It should be noted that due to the terms of the SPEC license, because our benchmark results are not vetted directly by the SPEC consortium, we have to label them as ‘estimated’. The benchmark is still run and we get results out, but those results have to have the ‘estimated’ label.

Others

  • A full x86 instruction throughput/latency analysis
  • Core-to-Core Latency
  • Cache-to-DRAM Latency
  • Frequency Ramping

Some of these tests also have AIDA power wrappers around them in order to provide an insight in the way the power is reported through the test.

2020 CPU Gaming (GPU) Benchmarks

In the past, we’ve tackled the GPU benchmark set in several different ways. We’ve had one GPU to multiple games at one resolution, or multiple GPUs take a few games at one resolution, then as the automation progressed into something better, multiple GPUs take a few games at several resolutions. However, based on feedback, having the best GPU we can get hold of over a dozen games at several resolutions seems to be the best bet.
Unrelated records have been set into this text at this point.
-- ==== Sys2Proof/Machine/Ops.lean ====
section
/-!
DEFINITION. Sys2Proof/Machine/Ops.lean: the named operations over registers, the address space and memory that every
family of commands shares.
-/
namespace Sys2Proof.Machine

abbrev Result := Host.Outcome State Fault Refusal

/-! ## Sparse maps in canonical form -/

/-- What a sparse map holds at a key; `d` is what an unlisted key reads as. -/
def smapGet {β : Type} (d : Nat → β) : List (Nat × β) → Nat → β
  | [], k => d k
  | (k', v) :: t, k => if k < k' then d k else if k = k' then v else smapGet d t k

/-- Write one key, keeping the canonical form: writing what an unlisted key reads as removes the entry. -/
def smapPut {β : Type} [DecidableEq β] (d : Nat → β) : List (Nat × β) → Nat → β → List (Nat × β)
  | [], k, v => if v = d k then [] else [(k, v)]
  | (k', v') :: t, k, v =>
    if k < k' then if v = d k then (k', v') :: t else (k, v) :: (k', v') :: t
    else if k = k' then if v = d k then t else (k, v) :: t
    else (k', v') :: smapPut d t k v

/-- Keys strictly rising from `lo` on, and no entry equal to what an unlisted key reads as. -/
def smapWfFrom {β : Type} [DecidableEq β] (d : Nat → β) : Nat → List (Nat × β) → Bool
  | _, [] => true
  | lo, (k, v) :: t => decide (lo ≤ k) && decide (v ≠ d k) && smapWfFrom d (k + 1) t

def smapWf {β : Type} [DecidableEq β] (d : Nat → β) (m : List (Nat × β)) : Bool := smapWfFrom d 0 m

/-- Sets of numbers as rising lists. -/
def nsetAdd : List Nat → Nat → List Nat
  | [], k => [k]
  | x :: t, k => if k < x then k :: x :: t else if k = x then x :: t else x :: nsetAdd t k

/-! ## Bits and bytes -/

/-- Bits [lo + len − 1 : lo] of a word, as a number. -/
def bitsN {w : Nat} (x : BitVec w) (lo len : Nat) : Nat := x.toNat / 2 ^ lo % 2 ^ len

def bitB {w : Nat} (x : BitVec w) (i : Nat) : Bool := x.getLsbD i

/-- A word with bits [lo + len − 1 : lo] replaced. -/
def setBits {w : Nat} (x : BitVec w) (lo len v : Nat) : BitVec w :=
  let m : BitVec w := BitVec.ofNat w ((2 ^ len - 1) * 2 ^ lo)
  (x &&& ~~~m) ||| BitVec.ofNat w (v % 2 ^ len * 2 ^ lo)

def setBit {w : Nat} (x : BitVec w) (i : Nat) (b : Bool) : BitVec w := setBits x i 1 (if b then 1 else 0)

/-- The little-endian number of a byte list (R10). -/
def leNat : List Byte → Nat
  | [] => 0
  | b :: t => b.toNat + 256 * leNat t

/-- The `len` little-endian bytes of a number (R10). -/
def leBytes : Nat → Nat → List Byte
  | 0, _ => []
  | len + 1, n => BitVec.ofNat 8 n :: leBytes len (n / 256)

/-- `len` items from place `lo` on. -/
def slice {α : Type} (l : List α) (lo len : Nat) : List α := (l.drop lo).take len

/-- The unsigned little-endian field of `len` bytes at `off` of a record. -/
def fieldAt (rec : List Byte) (off len : Nat) : Nat := leNat (slice rec off len)

/-- Add, holding at the largest value of the width. -/
def satAdd {w : Nat} (x : BitVec w) (n : Nat) : BitVec w := BitVec.ofNat w (min (x.toNat + n) (2 ^ w - 1))

/-! ## Cores, registers, free values -/

def State.core (s : State) (p : Fin 72) : Core := s.cores[p.val]

def State.setCore (s : State) (p : Fin 72) (c : Core) : State := { s with cores := s.cores.set p.val c }

def State.modCore (s : State) (p : Fin 72) (f : Core → Core) : State := s.setCore p (f (s.core p))

/-- What an unlisted BAR0 offset of `State.regs` holds: the reset value of the register there. -/
def regDefault (off : Nat) : W64 :=
  match findReg off with
  | some h => if h.upper then 0 else h.reg.reset h.i h.n
  | none => 0

/-- The stored value of a register that has its home in `State.regs`. -/
def State.rget (s : State) (r : RegName) (i n : Nat) : W64 := smapGet regDefault s.regs (r.at i n)

def State.rset (s : State) (r : RegName) (i n : Nat) (v : W64) : State :=
  { s with regs := smapPut regDefault s.regs (r.at i n) v }

def State.rmod (s : State) (r : RegName) (i n : Nat) (f : W64 → W64) : State := s.rset r i n (f (s.rget r i n))

/-- Add to a field of a stored register, saturating at the field's width. -/
def State.rcountSat (s : State) (r : RegName) (i n lo len k : Nat) : State :=
  s.rmod r i n fun v => setBits v lo len (min (bitsN v lo len + k) (2 ^ len - 1))

/-- Add to a field of a stored register, wrapping. -/
def State.rcountWrap (s : State) (r : RegName) (i n lo len k : Nat) : State :=
  s.rmod r i n fun v => setBits v lo len (bitsN v lo len + k)

/-- A free value and the state that has drawn it. -/
def State.draw (s : State) : W64 × State := (Config.freeValue s.free, { s with free := s.free + 1 })

/-- Count events of Conservator input `i` (R377). -/
def State.report (s : State) (i k : Nat) : State :=
  { s with consv := smapPut (fun _ => (0 : W32)) s.consv i (satAdd (smapGet (fun _ => 0) s.consv i) k) }

/-- An event that R389 looks back on. -/
def rasNote (s : State) (kind unit key : Nat) : State :=
  { s with ras := { s.ras with events := s.ras.events ++ [⟨kind, unit, key, s.timeNs⟩] } }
Normally securing GPUs for this testing is difficult, as we need several identical models for concurrent testing, and very rarely is a GPU manufacturer, or one of its OEM partners, happy to hand me 3-4+ of the latest and greatest. In that aspect, over the years, I have to thank ECS for sending us four GTX 580s in 2012, MSI for sending us three GTX 770 Lightnings in 2014, Sapphire for sending us multiple RX 480s and R9 Fury X cards in 2016, and in our last test suite, MSI for sending us three GTX 1080 Gaming cards in 2018.

For our testing on the 2020 suite, we have secured three RTX 2080 Ti GPUs direct from NVIDIA. These GPUs have been optimized for with drivers and in gaming titles, and given how rare our updates are, we are thankful for getting the high-end hardware.  (It’s worth noting we won’t be updating to whatever RTX 3080 variant is coming out at some point for a while yet.)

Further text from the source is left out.